3. Error Handling is Critical
Industrial networks can be noisy. Always implement:
- Connection retry logic
- Register read timeouts
- Data validation (sanity checks)
- Graceful degradation when some registers fail
4. Documentation Everything
Keep detailed notes of your discoveries. Create a register map with:
- Register addresses
- Data types and scaling
- Valid ranges
- Update frequencies
- Any quirks or special behavior
Beyond the Basics
Once you have basic communication working, you can extend the system:
- Database logging: Store historical data in InfluxDB or SQLite
- Web dashboard: Create a real-time monitoring interface
- Alerts: Notify when values exceed thresholds
- Integration: Connect with home automation systems
- Analysis: Generate reports on energy production and efficiency
The key is starting simple and building up complexity as needed.
Conclusion
Working with undocumented Modbus devices taught me that persistence pays off.

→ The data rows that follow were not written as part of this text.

-- ==== Sys2Proof/Machine/RegMap.lean ====
section
/-! DEFINITION. The BAR0 register map: every register's offset, index ranges, reset value and fields with
their access codes, as the register tables of the block chapters and 23_register_index.md R563, R565 and
R566 give them. The names keep the spec's own spelling: `R.PGU_TONE_CFG` is an offset,
`F.PGU_TONE_CFG.LEN` a field of it; a lower-case index letter is an argument. -/

namespace Sys2Proof.Machine

/-- Access codes of a register field (00 Table 0-4). -/
inductive Access where
  | rw | ro | w1c | w1s | wo | rws | rwl
  deriving DecidableEq, Repr

/-- A run of bits of a register with one access code. -/
structure RegField where
  hi : Nat
  lo : Nat
  acc : Access
  deriving DecidableEq, Repr

/-- A family of registers: the offsets `base + i * s1 + j * s2` for `i < n1`, `j < n2`. -/
structure RegFam where
  base : Nat
  n1 : Nat
  s1 : Nat
  n2 : Nat
  s2 : Nat
  reset : Nat
  fields : List RegField
  deriving DecidableEq, Repr

/-- A named field: the register's offset and the bit range. -/
structure Fld where
  reg : Nat
  hi : Nat
  lo : Nat
  deriving DecidableEq, Repr

namespace R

What started as a favor for a friend became a deep dive into industrial protocols and reverse engineering. The combination of CLI tools for discovery and Python for automation proved powerful for taming an uncooperative German inverter.
The beauty of Modbus is its simplicity. Once you understand the basics, you can communicate with thousands of industrial devices. The challenge is often not the protocol itself, but discovering what each device actually exposes through its registers.